The mystery of the new glasses

Sep 01, 2018 17:51

I went to choose new glasses last week, and I found a pair I really liked. They were turquoise and looked really fun and kind of quirky, and I felt uplifted looking at my reflection wearing them. Usually when I choose glasses it's like "OK, if I have to wear glasses, these are about the least unflattering," but this pair I actively liked and could imagine myself wearing even if I didn't need glasses.

A week later I went in to pick them up, and had a disappointing surprise. They were black, not turquoise, and looked very boring and severe compared with what I remembered. They were turquoise on the inside - on the backs of the frames, and the insides of the arms.

I thought there must be some mistake - that they'd made up the glasses with the wrong frames, or with the right style but the wrong colour from a choice of colours. But the lady said they only come in this colour (and I looked on the website later and that concurred). She said that this happens quite often - that people remember the cool colour or pattern from the inside of the frames, and are disappointed when the outside is plainer. (And I did notice that a lot of the frames on display had interesting colours or patterns on the inside only. Seems a very weird trend.) I even wondered if they had been mistakenly put together inside out, but I don't think so - the inside has the nose rests moulded onto it, for example.

I know human memory is very fallible, and I know my own visual memory is particularly bad. But... I really remember them being turquoise. I remember seeing them turquoise in my reflection in the mirror. And, most compellingly, the available frames are all displayed with the fronts facing you, and the arms pointing straight out away from you (so it's not like I could have seen the turquoise insides of the arms when they were folded), and if they'd looked black on the rack, I wouldn't even have picked them up.

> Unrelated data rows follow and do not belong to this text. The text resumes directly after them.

-- ==== Sys2Proof/Machine/Protect.lean ====
section
/-! DEFINITION. What an uncorrectable unit does to the store it lies in (R395), and the commands that read protected
memory: READ with the tag store, SECTOR_LANDING, RDMA_DATA_SEND, CLEANER_ISSUE and WOODPECKER_BURST. The manual gives
no place to a store's units beyond "per slot", "per entry" and so on; the order of units here is entry 133's. -/

namespace Sys2Proof.Machine

/-! ### Units of the stores (R395, entry 133) -/

/-- The word that every word of an uncorrectable unit of a store is fetched as: OP 0x3E (R395). -/
def badWord : Word := 0xF8000000

/-- The units of one bank of an engine's store, of 8 words each. -/
def bankUnits (e : Nat) : Nat := storeWords e / 8

/-- Words of a bank from `a` on read as uncorrectable. -/
def spoilWords (s : State) (e b a : Nat) : State :=
  s.modEng e fun g =>
    let x := getBank g b
    putBank g b { x with words := (List.range 8).foldl (fun w i => Tab.set (bankGround e x.dflt) w (a + i) badWord) x.words }

/-- A unit of the dispatch store: both banks' words, then both banks' table entries. -/
def dispatchBad (s : State) (i : Nat) : State :=
  let n := bankUnits 0
  if i < 2 * n then spoilWords s 0 (i / n) (8 * (i % n))
  else if i < 2 * n + 64 then spoilWords s 0 ((i - 2 * n) / 32) (0x4000 + 8 * ((i - 2 * n) % 32))
  else s

/-- A unit of a tile's stores: engine by engine in page order, both banks of each. -/
def tileStoreBad (s : State) (t i : Nat) : State :=
  ((List.range 6).foldl
    (fun (r : Option Nat × State) k =>
      let e := 1 + 6 * t + k
      let n := bankUnits e
      match r.1 with
      | none => r
      | some j => if j < 2 * n then (none, spoilWords r.2 e (j / n) (8 * (j % n))) else (some (j - 2 * n), r.2))
    (some i, s)).2

/-- A unit of the other hub SRAM: that of a queue pair resets it; that of a command ends it with ST_STORE_BUSY. -/
def hubSramBad (s : State) (i : Nat) : State :=
  if qpOk i then (if (s.qp i).state = 2 then startReset s i [] false else s)
  else completeCmd s (i - 12288) .storeBusy

/-- A unit of a sample history: all 40 of its samples are erasures (R91). -/
def historyBad (s : State) (t i : Nat) : State :=
  if 360192 ≤ i then s
  else
    let l := i / 1876
    let f (b : Bank) : Bank := readBank b [i % 938]
    (s.modLane t l fun x => if i / 938 % 2 = 0 then { x with b0 := f x.b0 } else { x with b1 := f x.b1 }).bump (aLane t l 0x88)

/-- The units of an entry with 37,120 soft values (R117): 32 bytes of descriptor and 27,840 of values. -/
def entryUnits : Nat := 871

/-- Soft values of which unit `u` of an entry holds a bit are 0; values are packed four to three bytes. -/
def softBad (u : Nat) (xs : List Int) : List Int :=
  if u = 0 then xs
  else
    let lo := 256 * (u - 1)
    (List.range xs.length).map fun k => if lo < 6 * k + 6 ∧ 6 * k < lo + 256 then 0 else nth 0 xs k

/-- A unit of the decoder queue's 64 entries, of the soft store's 8, or of the pool's 32 results: soft values enter
the decoder as 0; a decoded word ends FAIL. -/
def poolBad (s : State) (t i : Nat) : State :=
  let k := i / entryUnits
  let u := i % entryUnits
  if k < 64 then
    s.modDet t fun d => { d with decQ := d.decQ.modify k fun j => { j with ent := { j.ent with soft := softBad u j.ent.soft } } }
  else if k < 72 then
    s.modDet t fun d => { d with soft := Tab.upd SoftSlot.free d.soft (k - 64) fun x => { x with soft := x.soft.map (softBad u) } }
  else
    s.modDet t fun d => { d with poolOut := d.poolOut.modify (i - 72 * entryUnits) fun r =>
      if r.st = .conv then { r with st := .fail, info := [] } else r }

/-- A unit of the formatter and write queues: the outbound queue's 48 entries, then each cluster's 8. A read sector is
dropped with cause MEDIA; a write entry ends WFAIL, and the cleaner issues it again. -/
def queueBad (s : State) (t i : Nat) : State :=
  if i < 48 then
    s.modDet t fun d => { d with outQ := d.outQ.modify i fun o => { o with body := [], drop := some (o.drop.getD .media) } }
  else
    let c := (i - 48) / 8
    match (s.wrQ t c)[(i - 48) % 8]? with
    | some e => if c < 4 then finishWrite (s.modWrQ t c fun q => q.eraseIdx ((i - 48) % 8)) t e .wfail else s
    | none => s

/-- A unit of the Owl record store: its words read as ones and BADREC is set (R491). -/
def recordBad (s : State) (i : Nat) : State :=
  if 8192 ≤ i then s
  else
    let s : State := { s with owl := { s.owl with bad := i :: s.owl.bad.filter fun j => j ≠ i } }
    s.setB (aOwl 8) 30 true

/-- What an uncorrectable unit does, by its store (R395). A unit of the tag store has a second copy (R399). -/
def storeBad (s : State) (a : Nat) : State :=
  let st := eccStore a
  let i := eccIndex a
  let t := (st - 0x10) / 16
  if st = 0 then hbmBad s a
  else if st = 2 then (List.range 256).foldl (fun s k => pageWritten s (256 * i + k)) s
  else if st = 3 then (if i < 2048 then slotErase s (i / 8) (i % 8) else s)
  else if st = 4 then dispatchBad s i
  else if st = 5 then hubSramBad s i
  else if st = 6 then recordBad s i
  else if st < 0x10 ∨ !(s.hasTile t) ∨ !(s.domOn (domCh t)) then s
  else if st % 16 = 0 then historyBad s t i
  else if st % 16 = 1 then poolBad s t i
  else if st % 16 = 2 then dropCtx s t i .media
  else if st % 16 = 3 then tileStoreBad s t i
  else if st % 16 = 4 then queueBad s t i
  else s

/-- A unit of some store is read: counted (R395, R404), and when uncorrectable its store's rule applies. -/
def storeRead (s : State) (u : EccRead) : State :=
  if !(unitRead s u) then s
  else
    let s := noteScrub (eccCount s u) u
    if (eccCls u).bad then storeBad s u.addr else s

/-- Several units. -/
def storeReads (s : State) (us : List EccRead) : State := us.foldl storeRead s

/-! ### The commands -/

/-- READ: with the units of the tag store that its lookup read, from both copies where both were (R399). -/
def execRead (i : Nat) (t1 t2 : Option EccRead) (s : State) : Res := onCmd s i 0x02 (readTurn (tagUnits s t1 t2) i)

/-- SECTOR_LANDING: `rd` is the unit of a guard frame that an object guard is merged into, `us` other units that were
read meanwhile. -/
def execSectorLanding (rd : EccRead) (us : List EccRead) (s : State) : Res := .next (sectorLanding (storeReads s us) rd)

/-- Whether a unit of the buffer holds the object guard of a block in a line (R397). -/
def inBlock (s : State) (p : Place) (lba : Nat) (a : Nat) : Bool :=
  match (lineIn s p).slot with
  | some k => decide (eccIndex a = guardUnit k lba)
  | none => false

/-- The page of the buffer that holds a block which a read is to send: its staging page, or its place in a line. -/
def blkPage (s : State) (i b : Nat) : Option (Nat × Option Place) :=
  match pageOfBlk s i b with
  | some p => some (p, none)
  | none =>
    let lba := (s.cmd i).lba b
    ((placesOf s (s.cmd i).nsid lba).find? fun p => (unitIn s p lba).valid).map fun p => (16 * (lineIn s p).frame + lba % 16, some p)

/-- A block is sent, with the units of the buffer that were read for it. One that proves uncorrectable ends the
transfer that had begun: a clean unit's block is sought on the media and written again whole, a dirty or staged one is
written again as zeros and dropped (R397, R398). -/
def sendRead (s : State) (i b : Nat) (us : List EccRead) : State :=
  let c := s.cmd i
  if !c.live ∨ c.len ≤ b ∨ (c.blk b).st ≠ .ready ∨ !(canSend s c.qp) then rdmaDataSend s i b
  else
    let held := blkPage s i b
    let guards (a : Nat) : Bool := match held with
      | some (_, some p) => inBlock s p (c.lba b) a
      | _ => false
    let hit := (us.any fun u => decide (eccStore u.addr = 0) && unitRead s u && (eccCls u).bad &&
      (decide (held.map (·.1) = some (eccIndex u.addr / 128)) || guards u.addr)) = true
    let dirty : Bool := match held with
      | some (_, some p) => (unitIn s p (c.lba b)).dirty
      | _ => false
    let s := storeReads s us
    if !hit ∨ (c.blk b).drop.isSome then rdmaDataSend s i b
    else
      match held with
      | some (_, some _) =>
        if dirty then rdmaDataSend (dropRead s i b .media) i b
        else readProgress (s.setCmd i ((s.cmd i).setBlk b { ((s.cmd i).blk b) with st := .idle, data := [] })) i
      | _ => rdmaDataSend s i b

/-- RDMA_DATA_SEND. -/
def execRdmaDataSend (i b : Nat) (us : List EccRead) (s : State) : Res := .next (sendRead s i b us)

/-- CLEANER_ISSUE, with the units of the buffer that the cleaner reads (R376, R398). -/
def execCleanerIssue (us : List EccRead) (s : State) : Res := .next (cleanerIssue (storeReads s us))

/-- WOODPECKER_BURST. -/
def execWoodpeckerBurst (us : List EccRead) (t1 t2 map : Option EccRead) (overwritten : Bool) (s : State) : Res :=
  .next (woodpecker s us t1 t2 map overwritten)

end Sys2Proof.Machine
end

When wearing them and looking in the mirror, I can see a faint glint of turquoise coming from the edges of the frame. (And apparently this is the reasoning behind the weird inside-decoration trend - for people who want only a subtle turquoise effect on their black glasses.) It's just about possible that, if I saw them from the inside first and thought they were turquoise, I could have seen them in the mirror and mis-parsed the black as turquoise-in-shadow, like some of those optical illusions where the light blue in shadow is objectively the same colour as the dark blue elsewhere...? But that still doesn't explain why I picked them off the rack in the first place.

I tried to see if I could find the original display frames on the rack, but I couldn't see them, and I didn't want to spend too long looking as I had two bored kids in tow. I'll probably go back once term has started. The lady was very nice and said if I didn't like them I could come back soon and get them changed to a different frame for free (although I think my choice will be very limited because these are among the smallest in terms of frame area, and I wouldn't be able to get these lenses swapped into any bigger frames).

The first image is me wearing the new glasses normally. The second image is me holding them against my face inside-out, and colour-wise they look a lot more like what I remembered.